今回公開されたのは、約86億パラメータの「LLM-jp-4 8Bモデル」と、約320億パラメータのMixture of Experts(MoE)モデルである「LLM-jp-4 32B-A3Bモデル」の2種類。いずれも最大約6万5000トークンの入出力に対応する。
学習用のデータベース(コーパス)の構築にあたっては、オープンソースAIの定義(OSAID)に配慮し、第三者が入手可能なデータを収集・選別した。インターネット上の公開データや政府・国会の文書、合成データなどから構成される総計約19.5兆トークンのコーパスを整備し、そのうち約10.5兆トークンを事前学習に使用。さらに合成データを含む約1.2兆トークンの中間学習を経て、22種類のインストラクションチューニングデータで調整を行った。前世代の「LLM-jp-3.1」シリーズと比較して、学習コーパスの規模は約6倍に拡大している。
計算資源には、国立研究開発法人産業技術総合研究所が提供するAI橋渡しクラウド(ABCI 3.0、
月刊事業構想2025年4月号参照)を活用した。
性能評価では、日本語理解力を測る「日本語MT-Bench」において、LLM-jp-4 8Bモデルがスコア7.54、LLM-jp-4 32B-A3Bモデルが7.82を記録した。GPT-4oの7.29やQwen3-8Bの7.14を上回る結果だ。
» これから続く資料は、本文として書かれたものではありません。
-- ==== Sys2Proof/Machine/Meas.lean ====
section
/-! DEFINITION. The measurement converters: the four kinds of work and who goes first, records, the host scan,
injected sequences, paired blocks, plausibility and calibration (chapter 15). -/

namespace Sys2Proof.Machine

/-! ## Access -/

def measMod (s : State) (f : MeasState → MeasState) : State := { s with meas := f s.meas }

def sarGet (s : State) (c : Nat) : Sar := if c = 0 then s.meas.ma else s.meas.mb

def sarMod (s : State) (c : Nat) (f : Sar → Sar) : State :=
  if c = 0 then measMod s (fun m => { m with ma := f m.ma }) else measMod s (fun m => { m with mb := f m.mb })

def injGet (s : State) (j : Nat) : Inj := tget Inj.reset s.meas.injs j

def injMod (s : State) (j : Nat) (f : Inj → Inj) : State := measMod s (fun m => { m with injs := tmod Inj.reset m.injs j f })

/-- The converters are on (R358): not before reset release, nor in SLEEP. -/
def sarAlive (s : State) : Bool := !decide (s.pwr.dev ∈ [Dev.off, Dev.por, Dev.sleep])

def sarFailed (s : State) (c : Nat) : Bool := (sarGet s c).st == 3
def sarFree (s : State) (c : Nat) : Bool := !sarFailed s c && (sarGet s c).busy.isNone

/-- Both converters are free for a pair. -/
def bothFree (s : State) : Bool := sarFree s 0 && sarFree s 1

/-- The measurement entry (Table 15-6). -/
def measEntry (s : State) : List Byte := entryOf s 29

/-- One more in a counter of Table 15-8, in every context's copy (R360). -/
def measCount (i : Nat) (s : State) : State :=
  measMod s (fun m => { m with counts := (List.range 5).foldl (fun t x => tincrSat 32 t (8 * x + i)) m.counts })

/-! ## The choice of work (R345, R346) -/

/-- A conversion starts. -/
def sarStart (c source channel index : Nat) (overrun : Bool) (s : State) : State :=
  let x : Conversion :=
    { source := source, channel := channel, index := index, stamp := stampOf s, stopped := !s.eng.ticking, overrun := overrun
      live := true }
  sarMod s c (fun q => { q with busy := some x })

/-- The converter that a sequence's conversions use: the named one, or the other when that has FAILED (R352). -/
def injConv (s : State) (j : Nat) : Nat :=
  let c := (injGet s j).conv
  if sarFailed s c then 1 - c else c

/-- A waiting pair goes before the next injected sequence when one is owed (R351). -/
def pairFirst (s : State) : Bool := s.meas.owed && !s.meas.pairs.isEmpty

/-- The next conversion of the injected sequence that runs. -/
def startInjected (s : State) : State :=
  match s.meas.running, s.meas.injLeft with
  | some j, ch :: r =>
    if sarFree s (injConv s j) && !pairFirst s then
      measMod (sarStart (injConv s j) (2 + j) ch s.meas.injIndex false s)
        (fun m => { m with injLeft := r, injIndex := m.injIndex + 1 })
    else s
  | _, _ => s

/-- The channels of pair p (R351): CH0 with CH1, CH2 with CH3, then the exposed AIN pairs. -/
def pairChannels (p : Nat) : Nat × Nat := if p < 2 then (2 * p, 2 * p + 1) else (8 + 2 * p, 9 + 2 * p)
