-- ==== Sys2Proof/Machine/NvmDone.lean ====
section
/-! DEFINITION. Steps of NVM writes that end (R404): an erase, a row, the rows of a settings copy; and what their jobs
then do. -/

namespace Sys2Proof.Machine

/-- An erased sector of a settings copy makes that copy absent, one of a summary copy that copy invalid (R398, R405, R427). -/
def eraseLoses (sector : Nat) (s : State) : State :=
  if regionOf sector = 4 then setCopyOf s 0 SettingsCopy.absent
  else if regionOf sector = 5 then setCopyOf s 1 SettingsCopy.absent
  else if sector = 0x2D0 ∨ sector = 0x2D1 then { s with hull := { s.hull with sumA := none } }
  else if sector = 0x2D2 ∨ sector = 0x2D3 then { s with hull := { s.hull with sumB := none } }
  else s

/-- An erase is over: it is counted, and has lost what the sector held. -/
def eraseEffect (sector : Nat) (s : State) : State := eraseLoses sector (countErase sector s)

/-- What a finished step has done: the copy that a save or a confirmation wrote is in force. -/
def stepEffect (j : NvmJob) (st : NvmStep) (ok : Bool) (s : State) : State :=
  match st, j with
  | .erase k, _ => eraseEffect k s
  | .save, .settingsSave _ items => if ok then copyWritten items s else s
  | .save, .confirm _ _ => if ok then copyWritten (copyItems s) s else s
  | _, _ => s

/-- What the part's own small writes of the start do (R70, R408, R414). -/
def ownEffect (j : NvmJob) (s : State) : State :=
  match j with
  | .imageVerified => fwMod s (fun f => { f with image := { f.image with verified := true } })
  | .slotInvalid n => setChartSlot s n (fun q => if q.state = 0x3C then { q with state := 0 } else q)
  | .counter => fwMod s advanceCounter
  | _ => s

/-- Such a write is made before the start goes on; one that is held waits with the others (R371, R373). -/
def ownWrite (j : NvmJob) (s : State) : State := if nvmHeld s then askNvm j s else ownEffect j s

/-- A job has ended well. -/
def jobDone (j : NvmJob) (s : State) : State :=
  match j with
  | .chartErase w slot length => chartEraseDone w slot length s
  | .chartClose w slot status => chartCloseDone w slot status s
  | .settingsErase w => complete w stOk (copiesErased s)
  | .settingsSave w _ => complete w stOk s
  | .confirm w log => confirmDone w log s
  | .chartKey w x y => complete w stOk (fwMod s (fun f => { f with chartKey := some (x, y) }))
  | .hullSummary a horizon => finishAsk a false stOk [] (summaryWritten horizon s)
  | .hullRecord r => recordWritten r s
  | .imageVerified => ownEffect j s
  | .slotInvalid _ => ownEffect j s
  | .counter => ownEffect j s

/-- A job has ended with NVM_ERROR. -/
def jobFailed (j : NvmJob) (s : State) : State :=
  match j with
  | .chartErase w _ _ => complete w stNvmError s
  | .chartClose w slot _ => chartCloseDone w slot stNvmError s
  | .settingsErase w => complete w stNvmError s
  | .settingsSave w _ => complete w stNvmError s
  | .confirm (some w) _ => complete w stNvmError s
  | .confirm none _ => s
  | .chartKey w _ _ => complete w stNvmError s
  | .hullSummary a _ => finishAsk a false stNvmError [] s
  | .hullRecord _ => s
  | .imageVerified => s
  | .slotInvalid _ => s
  | .counter => s

/-- The step under way ends; the next step or the next job begins. -/
def nvmStepDone (ok : Bool) (s : State) : State :=
  match s.fw.jobs, s.fw.steps with
  | j :: r, st :: rest =>
    let s1 := stepEffect j st ok s
    if ok && !decide (rest = []) then nvmStart (fwMod s1 (fun f => { f with steps := rest, begun := false }))
    else
      let s2 := fwMod s1 (fun f => { f with jobs := r, steps := [], begun := false })
      nvmStart (if ok then jobDone j s2 else jobFailed j s2)
  | _, _ => s

/-- The step under way is of this kind. -/
def underWay (s : State) (f : NvmStep → Bool) : Bool := s.fw.begun && ((s.fw.steps.head?.map f).getD false)

def isErase (st : NvmStep) : Bool := match st with
  | .erase _ => true
  | _ => false

/-- R404: an erase that SHELTER has stopped is repeated from the start, and ends only then. -/
def execNvmSectorErase (ok : Bool) (s : State) : Host.Outcome State Fault Refusal :=
  whenever (fun s => underWay s isErase) (fun s => flushReplies (nvmStepDone ok s)) s

/-- R404, R369: a row that SHELTER finds in progress still completes. -/
def execNvmRowWriteDone (ok : Bool) (s : State) : Host.Outcome State Fault Refusal :=
  whenever (fun s => underWay s (fun st => st == .row)) (fun s => flushReplies (nvmStepDone ok s)) s

/-- R427: the last row of a settings copy. -/
def execSettingsSaveDone (ok : Bool) (s : State) : Host.Outcome State Fault Refusal :=
  whenever (fun s => underWay s (fun st => st == .save)) (fun s => flushReplies (nvmStepDone ok s)) s

end Sys2Proof.Machine
end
英語理解力を測る「MT-Bench」でも、8Bモデルが7.79、32B-A3Bモデルが7.86を達成し、GPT-4o(7.69)やQwen3-8B(7.69)と同等以上の水準となった。また、42種類の評価データを用いた横断的な評価においても、両モデルは日本語性能でQwen3-8Bと同等の水準に達していることが確認されている。
LLM-jp-4の開発を担うのは、NIIが主宰するLLM研究開発コミュニティ「LLM-jp」だ。自然言語処理や計算機システムの研究者を中心に、大学・企業などから2600名以上が参加する大規模な産学連携体制のもとで研究開発を進めている。コーパス構築、モデル構築、チューニング・評価など9つのワーキンググループ(WG)を設置し、早稲田大学、東北大学、東京大学、東京科学大学、名古屋大学などの研究者がそれぞれの領域をリードしている。
さらなる大規模モデルの開発へ
NIIは今回の成果を踏まえ、より大規模な「LLM-jp-4 32Bモデル」およびMoEモデル「LLM-jp-4 332B-A31Bモデル」の開発を進めている。実運用での利便性を考慮した軽量モデルの開発も並行して実施しており、2026年度中に順次公開する予定だ。今回の成果は、文部科学省補助金事業「生成AIモデルの透明性・信頼性の確保に向けた研究開発拠点形成」の一環として得られたもの。